YOUR INSTRUCTIONS »
Word for word, transcribe the data below from the line with "theorem toAll_good : cellGood" to the line with "theorem enumOp_good : cellGood", keeping both of those lines.

[Collected data entries]
═══

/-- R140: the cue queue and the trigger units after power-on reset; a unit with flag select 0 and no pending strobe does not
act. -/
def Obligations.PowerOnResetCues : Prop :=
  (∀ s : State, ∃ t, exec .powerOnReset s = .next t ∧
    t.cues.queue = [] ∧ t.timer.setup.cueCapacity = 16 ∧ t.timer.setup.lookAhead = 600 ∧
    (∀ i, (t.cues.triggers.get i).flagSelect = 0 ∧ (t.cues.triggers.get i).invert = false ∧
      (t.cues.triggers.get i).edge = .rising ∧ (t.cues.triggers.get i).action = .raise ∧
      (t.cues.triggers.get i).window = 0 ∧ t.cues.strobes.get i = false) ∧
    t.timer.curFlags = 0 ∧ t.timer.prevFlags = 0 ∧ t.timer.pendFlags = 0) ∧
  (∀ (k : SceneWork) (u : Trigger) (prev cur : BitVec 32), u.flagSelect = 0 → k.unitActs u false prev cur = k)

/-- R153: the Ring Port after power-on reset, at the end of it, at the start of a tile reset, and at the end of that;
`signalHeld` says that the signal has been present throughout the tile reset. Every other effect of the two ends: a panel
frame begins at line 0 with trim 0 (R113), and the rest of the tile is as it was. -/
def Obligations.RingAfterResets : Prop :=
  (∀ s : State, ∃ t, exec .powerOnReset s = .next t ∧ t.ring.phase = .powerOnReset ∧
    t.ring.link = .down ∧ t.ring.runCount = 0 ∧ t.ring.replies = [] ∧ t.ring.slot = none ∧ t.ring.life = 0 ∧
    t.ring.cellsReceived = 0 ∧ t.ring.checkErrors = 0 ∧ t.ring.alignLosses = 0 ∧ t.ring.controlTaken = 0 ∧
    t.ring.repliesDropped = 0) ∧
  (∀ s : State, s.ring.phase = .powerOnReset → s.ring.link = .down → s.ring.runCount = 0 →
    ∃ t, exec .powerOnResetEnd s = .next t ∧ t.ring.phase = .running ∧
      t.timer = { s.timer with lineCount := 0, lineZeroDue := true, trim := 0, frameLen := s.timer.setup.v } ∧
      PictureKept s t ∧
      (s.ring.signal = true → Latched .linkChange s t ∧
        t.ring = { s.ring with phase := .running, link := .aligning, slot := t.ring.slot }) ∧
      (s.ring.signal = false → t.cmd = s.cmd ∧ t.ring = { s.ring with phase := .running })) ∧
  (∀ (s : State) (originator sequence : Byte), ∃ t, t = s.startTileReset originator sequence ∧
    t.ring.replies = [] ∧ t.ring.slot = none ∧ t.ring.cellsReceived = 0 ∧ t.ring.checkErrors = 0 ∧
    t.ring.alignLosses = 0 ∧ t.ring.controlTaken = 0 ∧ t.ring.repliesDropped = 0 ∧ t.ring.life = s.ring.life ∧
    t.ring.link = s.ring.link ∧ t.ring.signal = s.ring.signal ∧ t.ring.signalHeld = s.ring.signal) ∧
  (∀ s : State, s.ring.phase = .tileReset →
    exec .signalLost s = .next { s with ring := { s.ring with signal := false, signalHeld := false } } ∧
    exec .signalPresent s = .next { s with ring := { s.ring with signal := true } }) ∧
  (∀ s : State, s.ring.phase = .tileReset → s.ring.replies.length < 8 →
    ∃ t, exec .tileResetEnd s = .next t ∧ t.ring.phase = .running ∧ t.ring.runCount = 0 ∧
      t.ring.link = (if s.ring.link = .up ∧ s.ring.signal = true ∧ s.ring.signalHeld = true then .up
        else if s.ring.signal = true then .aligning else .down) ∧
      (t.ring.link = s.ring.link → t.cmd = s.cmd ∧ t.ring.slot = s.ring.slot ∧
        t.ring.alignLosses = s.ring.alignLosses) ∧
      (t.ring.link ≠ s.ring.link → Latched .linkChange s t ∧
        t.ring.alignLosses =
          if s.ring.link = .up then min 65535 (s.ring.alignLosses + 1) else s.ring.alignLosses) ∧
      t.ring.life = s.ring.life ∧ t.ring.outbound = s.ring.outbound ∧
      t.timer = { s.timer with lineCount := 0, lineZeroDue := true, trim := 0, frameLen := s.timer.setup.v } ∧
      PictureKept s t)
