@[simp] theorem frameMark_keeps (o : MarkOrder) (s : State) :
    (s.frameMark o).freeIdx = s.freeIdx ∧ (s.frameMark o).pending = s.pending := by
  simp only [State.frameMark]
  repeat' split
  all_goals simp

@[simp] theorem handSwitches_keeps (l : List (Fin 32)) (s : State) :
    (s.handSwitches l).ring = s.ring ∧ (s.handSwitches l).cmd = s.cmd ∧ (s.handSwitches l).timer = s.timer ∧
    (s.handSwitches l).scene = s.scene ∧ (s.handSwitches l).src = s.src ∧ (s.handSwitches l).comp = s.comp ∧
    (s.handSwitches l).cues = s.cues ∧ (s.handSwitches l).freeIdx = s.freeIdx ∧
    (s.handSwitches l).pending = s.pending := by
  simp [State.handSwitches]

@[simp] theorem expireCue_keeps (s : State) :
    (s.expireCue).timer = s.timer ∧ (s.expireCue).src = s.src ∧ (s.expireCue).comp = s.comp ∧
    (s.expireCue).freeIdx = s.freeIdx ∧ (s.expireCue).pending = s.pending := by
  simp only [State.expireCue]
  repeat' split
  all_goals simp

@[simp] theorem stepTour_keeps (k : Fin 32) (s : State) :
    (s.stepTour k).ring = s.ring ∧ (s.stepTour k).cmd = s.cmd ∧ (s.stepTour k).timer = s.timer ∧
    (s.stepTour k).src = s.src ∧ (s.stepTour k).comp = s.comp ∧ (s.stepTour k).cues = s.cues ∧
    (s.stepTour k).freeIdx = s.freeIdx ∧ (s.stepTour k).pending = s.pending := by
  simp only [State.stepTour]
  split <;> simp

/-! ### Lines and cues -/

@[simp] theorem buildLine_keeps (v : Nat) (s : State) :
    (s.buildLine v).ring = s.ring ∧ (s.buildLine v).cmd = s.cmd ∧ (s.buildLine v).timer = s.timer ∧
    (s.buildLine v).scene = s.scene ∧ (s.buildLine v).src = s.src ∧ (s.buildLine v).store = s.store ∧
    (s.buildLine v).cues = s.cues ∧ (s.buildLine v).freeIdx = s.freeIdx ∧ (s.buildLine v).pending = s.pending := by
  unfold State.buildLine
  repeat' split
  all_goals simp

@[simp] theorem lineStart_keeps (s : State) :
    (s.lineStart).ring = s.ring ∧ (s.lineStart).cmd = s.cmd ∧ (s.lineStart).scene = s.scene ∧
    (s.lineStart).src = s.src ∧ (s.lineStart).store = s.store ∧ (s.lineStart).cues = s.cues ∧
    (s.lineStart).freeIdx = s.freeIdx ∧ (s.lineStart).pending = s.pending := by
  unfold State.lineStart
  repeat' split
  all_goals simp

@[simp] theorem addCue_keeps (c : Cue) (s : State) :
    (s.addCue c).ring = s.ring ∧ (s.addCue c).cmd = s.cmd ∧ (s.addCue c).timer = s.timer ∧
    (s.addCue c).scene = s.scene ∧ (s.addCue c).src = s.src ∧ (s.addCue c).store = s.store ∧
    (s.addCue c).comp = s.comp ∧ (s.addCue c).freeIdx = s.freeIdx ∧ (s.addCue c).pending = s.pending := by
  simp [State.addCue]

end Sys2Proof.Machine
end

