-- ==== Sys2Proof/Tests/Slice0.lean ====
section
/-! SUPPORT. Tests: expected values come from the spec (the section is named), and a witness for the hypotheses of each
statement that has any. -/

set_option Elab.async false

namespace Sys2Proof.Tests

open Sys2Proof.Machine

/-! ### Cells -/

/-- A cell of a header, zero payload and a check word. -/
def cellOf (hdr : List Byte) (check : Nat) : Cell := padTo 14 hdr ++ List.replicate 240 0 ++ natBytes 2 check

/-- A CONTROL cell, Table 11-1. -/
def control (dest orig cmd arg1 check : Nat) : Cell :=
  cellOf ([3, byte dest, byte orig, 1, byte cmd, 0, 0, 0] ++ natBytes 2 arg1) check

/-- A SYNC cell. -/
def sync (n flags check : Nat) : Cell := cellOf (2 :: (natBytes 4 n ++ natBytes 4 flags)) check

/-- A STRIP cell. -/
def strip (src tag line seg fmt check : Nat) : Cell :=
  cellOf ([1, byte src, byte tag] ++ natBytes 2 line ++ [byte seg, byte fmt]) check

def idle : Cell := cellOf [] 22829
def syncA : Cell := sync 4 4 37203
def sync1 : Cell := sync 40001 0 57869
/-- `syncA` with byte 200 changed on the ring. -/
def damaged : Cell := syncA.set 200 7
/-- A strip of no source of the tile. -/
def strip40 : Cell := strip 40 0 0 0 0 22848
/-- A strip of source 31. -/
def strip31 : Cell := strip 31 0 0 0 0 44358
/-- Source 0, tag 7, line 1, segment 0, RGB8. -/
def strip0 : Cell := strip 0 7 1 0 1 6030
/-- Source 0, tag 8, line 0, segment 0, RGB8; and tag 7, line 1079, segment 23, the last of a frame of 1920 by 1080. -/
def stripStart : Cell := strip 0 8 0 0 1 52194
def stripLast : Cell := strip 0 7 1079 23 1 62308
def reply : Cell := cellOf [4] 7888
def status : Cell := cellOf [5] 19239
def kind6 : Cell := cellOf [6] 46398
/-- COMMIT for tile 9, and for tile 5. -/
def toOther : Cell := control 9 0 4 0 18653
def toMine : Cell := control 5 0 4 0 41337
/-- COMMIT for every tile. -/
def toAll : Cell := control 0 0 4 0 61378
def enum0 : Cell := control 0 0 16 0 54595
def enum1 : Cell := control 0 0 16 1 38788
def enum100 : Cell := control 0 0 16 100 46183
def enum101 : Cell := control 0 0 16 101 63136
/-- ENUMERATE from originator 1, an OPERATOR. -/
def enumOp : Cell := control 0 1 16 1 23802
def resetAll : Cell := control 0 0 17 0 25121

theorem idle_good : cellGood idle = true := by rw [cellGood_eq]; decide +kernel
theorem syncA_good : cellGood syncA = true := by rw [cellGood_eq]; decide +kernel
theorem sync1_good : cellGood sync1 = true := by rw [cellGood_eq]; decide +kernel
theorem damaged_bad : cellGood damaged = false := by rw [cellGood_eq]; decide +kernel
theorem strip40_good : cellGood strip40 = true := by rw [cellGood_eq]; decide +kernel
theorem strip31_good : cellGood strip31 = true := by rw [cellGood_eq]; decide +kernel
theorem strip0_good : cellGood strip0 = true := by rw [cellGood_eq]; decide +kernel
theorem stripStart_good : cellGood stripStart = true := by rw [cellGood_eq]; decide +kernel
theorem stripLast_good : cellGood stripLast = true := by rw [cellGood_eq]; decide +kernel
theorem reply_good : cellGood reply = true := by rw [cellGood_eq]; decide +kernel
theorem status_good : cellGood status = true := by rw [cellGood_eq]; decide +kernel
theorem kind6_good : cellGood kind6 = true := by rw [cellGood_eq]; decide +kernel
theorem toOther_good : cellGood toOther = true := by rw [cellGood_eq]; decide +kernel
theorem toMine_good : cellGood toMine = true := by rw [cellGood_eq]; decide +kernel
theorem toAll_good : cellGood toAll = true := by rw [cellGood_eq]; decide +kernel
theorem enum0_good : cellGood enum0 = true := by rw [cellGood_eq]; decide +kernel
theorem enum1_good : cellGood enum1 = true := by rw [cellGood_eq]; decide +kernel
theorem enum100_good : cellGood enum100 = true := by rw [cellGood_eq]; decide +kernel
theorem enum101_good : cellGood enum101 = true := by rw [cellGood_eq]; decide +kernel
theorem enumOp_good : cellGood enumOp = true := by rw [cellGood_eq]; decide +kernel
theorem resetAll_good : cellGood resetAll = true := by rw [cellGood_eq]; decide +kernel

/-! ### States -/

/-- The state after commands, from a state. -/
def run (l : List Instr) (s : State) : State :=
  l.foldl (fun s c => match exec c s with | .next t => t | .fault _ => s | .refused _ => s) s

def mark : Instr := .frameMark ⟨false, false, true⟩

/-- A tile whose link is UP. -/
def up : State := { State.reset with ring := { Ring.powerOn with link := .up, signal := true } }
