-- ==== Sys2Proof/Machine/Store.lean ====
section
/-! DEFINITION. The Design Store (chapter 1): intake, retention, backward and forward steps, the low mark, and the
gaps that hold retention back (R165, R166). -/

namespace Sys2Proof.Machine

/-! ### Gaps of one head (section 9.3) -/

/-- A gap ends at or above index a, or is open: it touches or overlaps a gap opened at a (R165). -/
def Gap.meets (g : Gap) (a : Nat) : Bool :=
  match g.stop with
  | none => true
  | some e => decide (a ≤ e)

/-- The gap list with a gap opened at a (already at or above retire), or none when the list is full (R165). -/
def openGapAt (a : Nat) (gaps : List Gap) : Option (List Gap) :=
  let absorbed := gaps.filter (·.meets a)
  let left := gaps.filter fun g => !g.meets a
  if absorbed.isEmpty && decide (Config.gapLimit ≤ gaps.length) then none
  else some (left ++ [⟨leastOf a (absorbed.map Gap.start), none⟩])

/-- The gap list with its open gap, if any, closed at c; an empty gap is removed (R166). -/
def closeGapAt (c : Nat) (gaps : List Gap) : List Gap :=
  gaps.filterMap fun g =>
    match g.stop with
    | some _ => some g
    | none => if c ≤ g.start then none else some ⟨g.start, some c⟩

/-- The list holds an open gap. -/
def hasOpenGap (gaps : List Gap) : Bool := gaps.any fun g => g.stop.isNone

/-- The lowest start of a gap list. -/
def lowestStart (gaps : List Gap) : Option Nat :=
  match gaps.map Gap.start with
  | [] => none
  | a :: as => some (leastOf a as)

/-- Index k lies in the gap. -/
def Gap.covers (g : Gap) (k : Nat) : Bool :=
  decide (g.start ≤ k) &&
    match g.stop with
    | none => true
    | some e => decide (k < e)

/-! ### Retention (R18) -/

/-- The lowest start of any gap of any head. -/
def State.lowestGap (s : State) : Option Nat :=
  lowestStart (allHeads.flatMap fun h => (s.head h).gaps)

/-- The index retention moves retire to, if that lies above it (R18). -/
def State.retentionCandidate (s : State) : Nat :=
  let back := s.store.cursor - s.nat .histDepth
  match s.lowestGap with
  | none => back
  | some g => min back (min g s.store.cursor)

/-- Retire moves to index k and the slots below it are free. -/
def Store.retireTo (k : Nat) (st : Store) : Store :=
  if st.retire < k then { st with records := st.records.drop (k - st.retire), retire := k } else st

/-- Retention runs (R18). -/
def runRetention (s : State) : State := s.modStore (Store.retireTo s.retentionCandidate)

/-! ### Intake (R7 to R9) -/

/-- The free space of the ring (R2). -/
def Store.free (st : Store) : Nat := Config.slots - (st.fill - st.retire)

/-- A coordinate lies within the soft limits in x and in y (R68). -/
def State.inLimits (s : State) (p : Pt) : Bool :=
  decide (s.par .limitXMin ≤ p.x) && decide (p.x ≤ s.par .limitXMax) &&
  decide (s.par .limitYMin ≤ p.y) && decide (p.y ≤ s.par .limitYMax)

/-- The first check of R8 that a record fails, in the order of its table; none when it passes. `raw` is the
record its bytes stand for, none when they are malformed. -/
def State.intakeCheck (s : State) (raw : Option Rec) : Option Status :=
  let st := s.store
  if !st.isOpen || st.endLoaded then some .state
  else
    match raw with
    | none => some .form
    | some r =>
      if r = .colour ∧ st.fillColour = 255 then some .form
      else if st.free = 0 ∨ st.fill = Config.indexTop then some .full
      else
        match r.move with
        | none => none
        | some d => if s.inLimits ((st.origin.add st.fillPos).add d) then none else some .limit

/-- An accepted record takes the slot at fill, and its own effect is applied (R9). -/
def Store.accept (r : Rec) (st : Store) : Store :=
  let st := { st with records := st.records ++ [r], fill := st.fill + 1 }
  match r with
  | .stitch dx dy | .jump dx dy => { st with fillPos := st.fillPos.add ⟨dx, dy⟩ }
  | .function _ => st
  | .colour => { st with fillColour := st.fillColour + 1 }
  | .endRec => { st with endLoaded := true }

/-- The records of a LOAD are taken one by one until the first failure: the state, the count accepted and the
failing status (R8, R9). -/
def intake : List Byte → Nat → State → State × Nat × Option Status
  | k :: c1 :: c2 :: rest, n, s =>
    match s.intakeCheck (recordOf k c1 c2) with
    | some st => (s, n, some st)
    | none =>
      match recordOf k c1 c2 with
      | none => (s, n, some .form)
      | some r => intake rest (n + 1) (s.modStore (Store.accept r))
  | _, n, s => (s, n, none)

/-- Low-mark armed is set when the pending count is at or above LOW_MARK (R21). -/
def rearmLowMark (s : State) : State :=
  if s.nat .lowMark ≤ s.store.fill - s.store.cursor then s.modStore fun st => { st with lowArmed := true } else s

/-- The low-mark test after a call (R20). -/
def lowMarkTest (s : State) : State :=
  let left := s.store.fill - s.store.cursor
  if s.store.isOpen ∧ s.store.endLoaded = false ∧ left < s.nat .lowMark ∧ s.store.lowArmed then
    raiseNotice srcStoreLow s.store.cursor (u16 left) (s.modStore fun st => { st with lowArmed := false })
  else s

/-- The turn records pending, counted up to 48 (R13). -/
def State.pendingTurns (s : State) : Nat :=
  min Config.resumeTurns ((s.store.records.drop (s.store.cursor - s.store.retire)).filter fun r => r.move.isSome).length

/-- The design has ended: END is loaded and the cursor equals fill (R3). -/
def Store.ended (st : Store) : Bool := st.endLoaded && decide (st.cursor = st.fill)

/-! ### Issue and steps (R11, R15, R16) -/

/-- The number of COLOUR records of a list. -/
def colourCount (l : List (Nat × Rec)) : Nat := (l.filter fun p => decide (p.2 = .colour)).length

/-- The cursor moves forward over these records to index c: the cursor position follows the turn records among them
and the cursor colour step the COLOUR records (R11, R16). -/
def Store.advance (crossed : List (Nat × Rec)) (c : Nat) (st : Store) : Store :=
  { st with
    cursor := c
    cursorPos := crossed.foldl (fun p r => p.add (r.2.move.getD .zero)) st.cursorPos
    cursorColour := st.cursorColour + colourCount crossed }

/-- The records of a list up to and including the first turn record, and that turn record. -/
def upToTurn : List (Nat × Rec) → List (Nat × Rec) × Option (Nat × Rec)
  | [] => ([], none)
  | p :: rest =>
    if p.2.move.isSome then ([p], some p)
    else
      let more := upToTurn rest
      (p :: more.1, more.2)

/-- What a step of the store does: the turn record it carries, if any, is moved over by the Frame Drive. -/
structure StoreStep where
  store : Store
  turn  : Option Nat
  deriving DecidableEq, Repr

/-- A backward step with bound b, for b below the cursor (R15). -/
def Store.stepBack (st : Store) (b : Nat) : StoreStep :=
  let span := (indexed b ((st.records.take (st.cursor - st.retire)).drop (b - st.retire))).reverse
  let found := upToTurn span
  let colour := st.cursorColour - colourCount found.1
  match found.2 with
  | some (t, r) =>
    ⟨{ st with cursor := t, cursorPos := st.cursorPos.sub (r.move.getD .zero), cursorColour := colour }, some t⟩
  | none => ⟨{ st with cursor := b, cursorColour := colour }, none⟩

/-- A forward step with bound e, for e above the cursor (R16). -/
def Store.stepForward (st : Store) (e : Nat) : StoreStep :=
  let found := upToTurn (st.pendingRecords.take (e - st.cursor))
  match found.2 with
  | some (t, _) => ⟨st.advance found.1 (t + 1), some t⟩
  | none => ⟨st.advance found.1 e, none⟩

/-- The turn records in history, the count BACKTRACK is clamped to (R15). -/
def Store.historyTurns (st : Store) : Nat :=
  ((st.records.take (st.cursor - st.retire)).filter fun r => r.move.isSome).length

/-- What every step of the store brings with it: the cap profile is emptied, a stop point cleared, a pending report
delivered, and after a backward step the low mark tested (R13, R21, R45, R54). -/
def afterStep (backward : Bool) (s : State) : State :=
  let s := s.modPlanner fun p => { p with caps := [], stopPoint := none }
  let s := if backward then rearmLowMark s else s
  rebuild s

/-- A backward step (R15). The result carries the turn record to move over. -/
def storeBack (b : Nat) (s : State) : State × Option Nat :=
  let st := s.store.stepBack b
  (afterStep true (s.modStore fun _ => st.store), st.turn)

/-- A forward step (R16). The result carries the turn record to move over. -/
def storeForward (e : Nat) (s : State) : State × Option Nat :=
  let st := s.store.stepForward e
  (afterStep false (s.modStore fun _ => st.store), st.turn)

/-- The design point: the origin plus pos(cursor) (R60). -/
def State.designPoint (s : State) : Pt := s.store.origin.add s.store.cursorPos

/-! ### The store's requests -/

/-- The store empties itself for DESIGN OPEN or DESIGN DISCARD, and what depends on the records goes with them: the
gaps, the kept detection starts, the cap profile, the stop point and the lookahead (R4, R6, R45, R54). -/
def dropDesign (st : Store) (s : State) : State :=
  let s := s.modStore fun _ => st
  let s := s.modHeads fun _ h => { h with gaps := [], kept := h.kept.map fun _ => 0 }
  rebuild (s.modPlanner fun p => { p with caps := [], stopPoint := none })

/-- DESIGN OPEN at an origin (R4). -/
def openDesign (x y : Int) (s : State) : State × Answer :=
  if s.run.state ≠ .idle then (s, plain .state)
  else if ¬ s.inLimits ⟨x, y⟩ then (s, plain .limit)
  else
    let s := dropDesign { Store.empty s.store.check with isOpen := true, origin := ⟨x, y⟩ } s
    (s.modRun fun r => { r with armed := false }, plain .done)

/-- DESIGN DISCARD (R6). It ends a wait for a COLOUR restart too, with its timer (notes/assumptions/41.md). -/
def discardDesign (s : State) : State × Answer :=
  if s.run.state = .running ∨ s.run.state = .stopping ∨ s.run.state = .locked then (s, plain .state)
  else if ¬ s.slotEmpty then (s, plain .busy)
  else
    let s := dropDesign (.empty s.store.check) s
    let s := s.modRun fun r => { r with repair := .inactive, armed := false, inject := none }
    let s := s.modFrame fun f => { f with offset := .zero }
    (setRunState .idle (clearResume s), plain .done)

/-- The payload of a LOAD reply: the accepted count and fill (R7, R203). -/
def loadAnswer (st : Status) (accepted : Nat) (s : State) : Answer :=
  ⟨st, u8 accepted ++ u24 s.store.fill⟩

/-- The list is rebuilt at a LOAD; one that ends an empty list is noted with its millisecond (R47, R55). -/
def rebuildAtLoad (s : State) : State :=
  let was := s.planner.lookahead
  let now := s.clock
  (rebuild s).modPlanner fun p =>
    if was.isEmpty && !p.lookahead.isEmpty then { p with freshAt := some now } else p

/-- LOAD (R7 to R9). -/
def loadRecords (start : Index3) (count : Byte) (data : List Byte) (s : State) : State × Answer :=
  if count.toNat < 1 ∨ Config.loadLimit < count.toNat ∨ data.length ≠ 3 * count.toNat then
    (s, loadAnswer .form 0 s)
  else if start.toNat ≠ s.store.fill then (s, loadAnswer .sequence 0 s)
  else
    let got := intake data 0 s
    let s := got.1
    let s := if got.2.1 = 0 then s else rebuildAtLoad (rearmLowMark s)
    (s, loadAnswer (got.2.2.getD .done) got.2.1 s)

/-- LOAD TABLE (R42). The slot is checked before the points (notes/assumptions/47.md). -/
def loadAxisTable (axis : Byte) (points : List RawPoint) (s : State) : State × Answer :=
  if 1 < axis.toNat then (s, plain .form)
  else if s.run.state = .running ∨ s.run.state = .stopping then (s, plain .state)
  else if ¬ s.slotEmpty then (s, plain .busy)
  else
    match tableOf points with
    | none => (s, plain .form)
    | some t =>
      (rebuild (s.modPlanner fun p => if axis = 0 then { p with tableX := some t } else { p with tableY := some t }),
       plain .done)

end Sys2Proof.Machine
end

═══

TASK ANSWER »
theorem toAll_good : cellGood toAll = true := by rw [cellGood_eq]; decide +kernel
theorem enum0_good : cellGood enum0 = true := by rw [cellGood_eq]; decide +kernel
theorem enum1_good : cellGood enum1 = true := by rw [cellGood_eq]; decide +kernel
theorem enum100_good : cellGood enum100 = true := by rw [cellGood_eq]; decide +kernel
theorem enum101_good : cellGood enum101 = true := by rw [cellGood_eq]; decide +kernel
theorem enumOp_good : cellGood enumOp = true := by rw [cellGood_eq]; decide +kernel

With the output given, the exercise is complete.